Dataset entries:
Start of Block
/-- CAN reception: valid and error frames, object locks, FIFO pops, the message RAM, bus idle and integration, each stated whole (R53, R171, R173, R174, R176, R177, R179, R180, R185, R301) -/
def Obligations.CanReceptionAct : Prop :=
  ∀ (d x y z : Dev) (i : Initiator) (ch : CanCh) (r r' : BusRecord) (ago lec n o a k : Nat) (v : Word) (b : Bool) (t : Nat × Nat)
      (ue : Option Nat) (obj : CanObj) (m : Bool),
    (r.wf = true →
      (d.canHears ch = false → Answers (.canFrameValid ch r ago ue) d d) ∧
      (d.canHears ch = true → r' = (if r.fmt < 2 ∧ r.fdf = false then { r with data := r.data.take 8 } else r) →
        y = (((d.recDown ch).canConfine ch).touch (canPort ch)).canIdle ch →
        (y.isoed (pgCAN ch) = true → Answers (.canFrameValid ch r ago ue) d (y.count (CAN_CNT ch 4))) ∧
        (y.isoed (pgCAN ch) = false → t = y.busTime (canPort ch) ago →
          z = (if (y.ownHit ch r').isSome then y.ownAlarm ch r' t.1 else y) →
          x = ue.elim z (fun e => z.mrUe ch (z.get (CAN_LB_FLT_base ch (z.get (CAN_RX_CFG_lbank ch))) + 3 * e)) →
          Answers (.canFrameValid ch r ago ue) d
            ((x.count (CAN_CNT ch 0)).canAct ch r' t (y.ownHit ch r') (x.fltAction ch r' ue))))) ∧
    (lec < 8 →
      (d.canHears ch = true → y = (d.count (CAN_CNT ch 15)).put (CAN_STAT_lec ch) lec → Answers (.canErrorFrame ch lec n) d
        (((y.put (CAN_STAT_rec ch) (min 255 (y.get (CAN_STAT_rec ch) + 1 + 8 * n))).canConfine ch).canIdle ch)) ∧
      (d.canHears ch = false → Answers (.canErrorFrame ch lec n) d d)) ∧
    (d.accepts i = true → o = d.get (CAN_OBJ_SEL_obj ch) →
      (d.get (CAN_OBJ_CFG_n ch) ≤ o → Answers (.objLock i ch b) d d) ∧
      (o < d.get (CAN_OBJ_CFG_n ch) → y = (if d.lockedObj ch = some o then d else d.objRelease ch) →
        obj = y.canObj ch o → a = y.objAt ch o obj.cur → z = (if b then y.mrUe ch a else y) →
        x = ((((z.put (CAN_OBJ_STAT_locked ch) 1).put (CAN_OBJ_STAT_new ch) (if obj.unread then 1 else 0)).put (CAN_OBJ_STAT_lost ch)
          (if obj.lost then 1 else 0)).put (CAN_OBJ_STAT_ue ch) (if b then 1 else 0)).put (CAN_OBJ_STAT_addr ch) a →
        Answers (.objLock i ch b) d (((x.setCanObj ch o { obj with unread := false, lost := false }).setLockedObj ch (some o)).setBit
          (CAN_OBJ_NEW ch (o / 32)) (o % 32) false)) ∧
      (d.lockedObj ch = none → Answers (.objRelease i ch) d d) ∧
      (d.lockedObj ch = some k → obj = (if (d.canObj ch k).shadow then
          { d.canObj ch k with cur := !(d.canObj ch k).cur, unread := true, shadow := false } else d.canObj ch k) →
        Answers (.objRelease i ch) d (((d.setCanObj ch k obj).setLockedObj ch none).put (CAN_OBJ_STAT_locked ch) 0)) ∧
      (v.getLsbD 0 = false → v.getLsbD 1 = false → Answers (.rxfPop i ch v b m) d d) ∧
      (k < 2 → v.getLsbD k = true → v.getLsbD (1 - k) = false → y = (if m then (d.fifoGone ch k).queueReset 3 ch else d) →
        z = y.fifoPop ch k → Answers (.rxfPop i ch v b m) d
          (if b && z.get (fifoCnt ch k) != 0 then z.mrUe ch (z.fifoAt ch k 0) else z)) ∧
      (v.getLsbD 0 = true → v.getLsbD 1 = true → Answers (.rxfPop i ch v false false) d ((d.fifoPop ch 0).fifoPop ch 1)) ∧
      (a = d.get (CAN_MR_ADDR_word ch) →
        (y = (if b then d.mrUe ch a else d) → z = y.put (CAN_MR_ADDR_word ch) (a + 1) →
          Answers (.mrDataAccess i ch none b) d (z.emit (.readValue i (CAN_MR_DATA ch) (BitVec.ofNat 32 (y.mr ch a))))) ∧
        (d.locked (pgCAN ch) = true → Answers (.mrDataAccess i ch (some v) b) d (d.lockViol (pgCAN ch) i 0x1D4 v.toNat)) ∧
        (d.locked (pgCAN ch) = false → (d.mrLive ch).any (fun e => decide (e.1 ≤ a) && decide (a < e.1 + e.2)) = true →
          Answers (.mrDataAccess i ch (some v) b) d ((d.put (CAN_MR_ADDR_word ch) (a + 1)).raise (pgCAN ch) irqLiveWr)) ∧
        (d.locked (pgCAN ch) = false → (d.mrLive ch).any (fun e => decide (e.1 ≤ a) && decide (a < e.1 + e.2)) = false →
          Answers (.mrDataAccess i ch (some v) b) d ((d.setMr ch a v.toNat).put (CAN_MR_ADDR_word ch) (a + 1))))) ∧
    (d.canCur ch = none →
      (d.canHears ch = true → Answers (.canBusIdleApply ch false) d (d.put (CAN_STAT_busy ch) 1)) ∧
      (d.canHears ch = false → Answers (.canBusIdleApply ch false) d d) ∧
      (y = (if d.bus.trxWait.contains ch.val then d.canLatch ch 2 (d.rd (CAN_TRX ch)) else d) →
        z = (if d.bus.cfgWait.contains ch.val then (y.canLatch ch 0 (y.rd (CAN_CFG ch))).canLatch ch 1
          (y.rd (CAN_NBT ch)) else y).cfgInEffect ch.val →
        x = ({ z with bus := { z.bus with cfgWait := z.bus.cfgWait.filter (fun c => c != ch.val),
                                          trxWait := z.bus.trxWait.filter (fun c => c != ch.val) } } : Dev).put (CAN_STAT_busy ch) 0 →
        Answers (.canBusIdleApply ch true) d (if d.bus.cfgWait.contains ch.val && x.canState ch != 2 then
          x.put (CAN_STAT_state ch) 3 else x.canStart ch))) ∧
    (d.canCur ch ≠ none → Answers (.canBusIdleApply ch b) d d) ∧
    (d.canState ch = 3 → d.chanOn (pgCAN ch) = true → Answers (.canIntegrationDone ch) d
      (((d.put (CAN_STAT_state ch) (if 128 ≤ d.get (CAN_STAT_tec ch) ∨ 128 ≤ d.get (CAN_STAT_rec ch) then 1 else 0)).put
        (CAN_STAT_busy ch) 0).canStart ch))

/-- CAN transmission: a frame sent, arbitration lost, an error, bus-off and its recovery, timed objects, each stated whole (R146, R171, R181, R182, R183, R184, R186) -/
def Obligations.CanTransmissionAct : Prop :=
  ∀ (d u x y z : Dev) (i : Initiator) (ch : CanCh) (k : TimSlot) (b : Bid) (r : BusRecord) (w : Draw) (e lec n : Nat) (clash ex : Bool),
    (d.canCur ch = some b → d.bidRecord ch b = some r →
      y = (((d.emit (.busFrame (canPort ch) (d.canForm ch r) d.now)).touch (canPort ch)).count (CAN_CNT ch 9)) →
      z = y.put (CAN_STAT_tec ch) (((d.emit (.busFrame (canPort ch) (d.canForm ch r) d.now)).touch (canPort ch)).get
        (CAN_STAT_tec ch) - 1) →
      x = (if z.get (CAN_STAT_tec ch) < 128 ∧ z.get (CAN_STAT_rec ch) < 128 then z.put (CAN_STAT_state ch) 0 else z) →
      (b = .copy n r → Answers (.canTxDone ch) d ((x.setBids ch ((x.bids ch).filter (fun m => m != n))).canIdle ch)) ∧
      (b = .draw n → (x.drawsOf (canPort ch)).find? (fun t : Draw => t.copy.serial == n) = some w →
        (w.place = 0 → Answers (.canTxDone ch) d ((x.endDraw w).canIdle ch)) ∧
        (w.place ≠ 0 → u = x.endDraw w → Answers (.canTxDone ch) d ((((u.setKept ch (w.place - 1) (some r)).setBids ch
          ((u.bids ch).filter (fun m => m != w.place - 1))).showFull ch (w.place - 1)).canIdle ch)))) ∧
    (d.canCur ch = some b → Answers (.canArbLost ch) d (((d.setCanCur ch none).count (CAN_CNT ch 10)).canYield ch)) ∧
    (lec < 8 → d.canCur ch = some b → y = (d.count (CAN_CNT ch 11)).put (CAN_STAT_lec ch) lec →
      z = (if clash = true then (y.bidRecord ch b).elim y (fun r => y.clash ch r) else y) →
      Answers (.canTxError ch lec clash ex n) d ((((z.put (CAN_STAT_tec ch) (min 511 (z.get (CAN_STAT_tec ch) +
        ((if ex && z.tecExempt ch lec then 0 else 8) + 8 * n)))).canRetry ch b).canConfine ch).canIdle ch)) ∧
    (d.due ⟨.boffWait, ch, 0⟩ = some e → y = (d.at_ e).cancel ⟨.boffWait, ch, 0⟩ →
      (y.canState ch = 2 → Answers (.boffWaitExpiry ch) d
        { y with bus := { y.bus with recovering := y.bus.recovering.filter (fun c => c != ch.val) ++ [ch.val] } }) ∧
      (y.canState ch ≠ 2 → Answers (.boffWaitExpiry ch) d y)) ∧
    (d.accepts i = true →
      (d.canState ch = 2 → bitsOf (d.canUse ch 0) 16 16 = 0 → Answers (.boffRestart i ch) d
        { d with bus := { d.bus with recovering := d.bus.recovering.filter (fun c => c != ch.val) ++ [ch.val] } }) ∧
      (d.canState ch ≠ 2 ∨ bitsOf (d.canUse ch 0) 16 16 ≠ 0 → Answers (.boffRestart i ch) d d)) ∧
    (d.canState ch = 2 → d.bus.recovering.contains ch.val = true →
      y = ((({ d with bus := { d.bus with recovering := d.bus.recovering.filter (fun c => c != ch.val) } } : Dev).put
        (CAN_STAT_state ch) 0).put (CAN_STAT_tec ch) 0).put (CAN_STAT_rec ch) 0 →
      z = (y.cancel ⟨.boffWait, ch, 0⟩).cancel ⟨.boffHold, ch, 0⟩ →
      Answers (.boffRecovered ch) d
        (((if z.isoed (pgCAN ch) then z else z.drainOff (canPort ch)).raise (pgCAN ch) 19).canIdle ch)) ∧
    (d.due ⟨.boffHold, ch, 0⟩ = some e → y = (d.at_ e).cancel ⟨.boffHold, ch, 0⟩ →
      (y.canState ch = 2 → Answers (.boffHoldExpiry ch) d
        ((((y.drainDraws (canPort ch)).setBids ch []).each (List.range 16) (fun k t => t.showFull ch k)).drainOn (canPort ch))) ∧
      (y.canState ch ≠ 2 → Answers (.boffHoldExpiry ch) d y)) ∧
    (d.armed (.can ch k) = true → d.pw.halted = false → ctlAction (d.slot (.can ch k)).ctl = 4 →
      d.turn (d.turnAt (.can ch k) (d.slot (.can ch k)).time) = true → d.lateTick (.can ch k) = none →
      z = d.atNs (d.slot (.can ch k)).time →
      (z.flag (CAN_TO_CFG_en ch k) = false ∨ (z.objDraw ch k = none ∧ (z.flag (CAN_TO_CFG_repeat ch k) = false ∨ z.keptAt ch k = none)) →
        Answers (.timedDispatch ch k) d ((z.count (CAN_CNT ch 20)).complete (.can ch k) false)) ∧
      (z.flag (CAN_TO_CFG_en ch k) = true →
        (z.objDraw ch k).isSome = true ∨ (z.flag (CAN_TO_CFG_repeat ch k) = true ∧ (z.keptAt ch k).isSome = true) →
        ((z.bids ch).contains k.val = true → Answers (.timedDispatch ch k) d
          ((z.count (CAN_CNT ch 21)).complete (.can ch k) false)) ∧
        ((z.bids ch).contains k.val = false → y = z.setBids ch (z.bids ch ++ [k.val]) →
          x = ({ y with bus := { y.bus with copyErrors := NMap.set 0 y.bus.copyErrors (ch * 16 + k) 0 } } : Dev) →
          (z.canFree ch = false ∨ (z.objDraw ch k).any (fun x => decide (z.now < x.ready)) = true →
            Answers (.timedDispatch ch k) d (((x.count (CAN_CNT ch 19)).raise (pgCAN ch) 17).complete (.can ch k) false)) ∧
          (z.canFree ch = true → z.objDraw ch k = some w → z.now ≥ w.ready → x.objDraw ch k = some w →
            Answers (.timedDispatch ch k) d
              (((x.setCanCur ch (some (.draw w.copy.serial))).emit (.canSof ch (x.now + nsT 50))).complete (.can ch k) false)) ∧
          (z.canFree ch = true → z.objDraw ch k = none → x.objDraw ch k = none → x.keptAt ch k = some r →
            Answers (.timedDispatch ch k) d
              (((x.setCanCur ch (some (.copy k r))).emit (.canSof ch (x.now + nsT 50))).complete (.can ch k) false)))))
End of Block
● Work to complete:
For each line in the records that holds "setCanObj", show that line as it stands.

● Response area:
        Answers (.objLock i ch b) d (((x.setCanObj ch o { obj with unread := false, lost := false }).setLockedObj ch (some o)).setBit
        Answers (.objRelease i ch) d (((d.setCanObj ch k obj).setLockedObj ch none).put (CAN_OBJ_STAT_locked ch) 0)) ∧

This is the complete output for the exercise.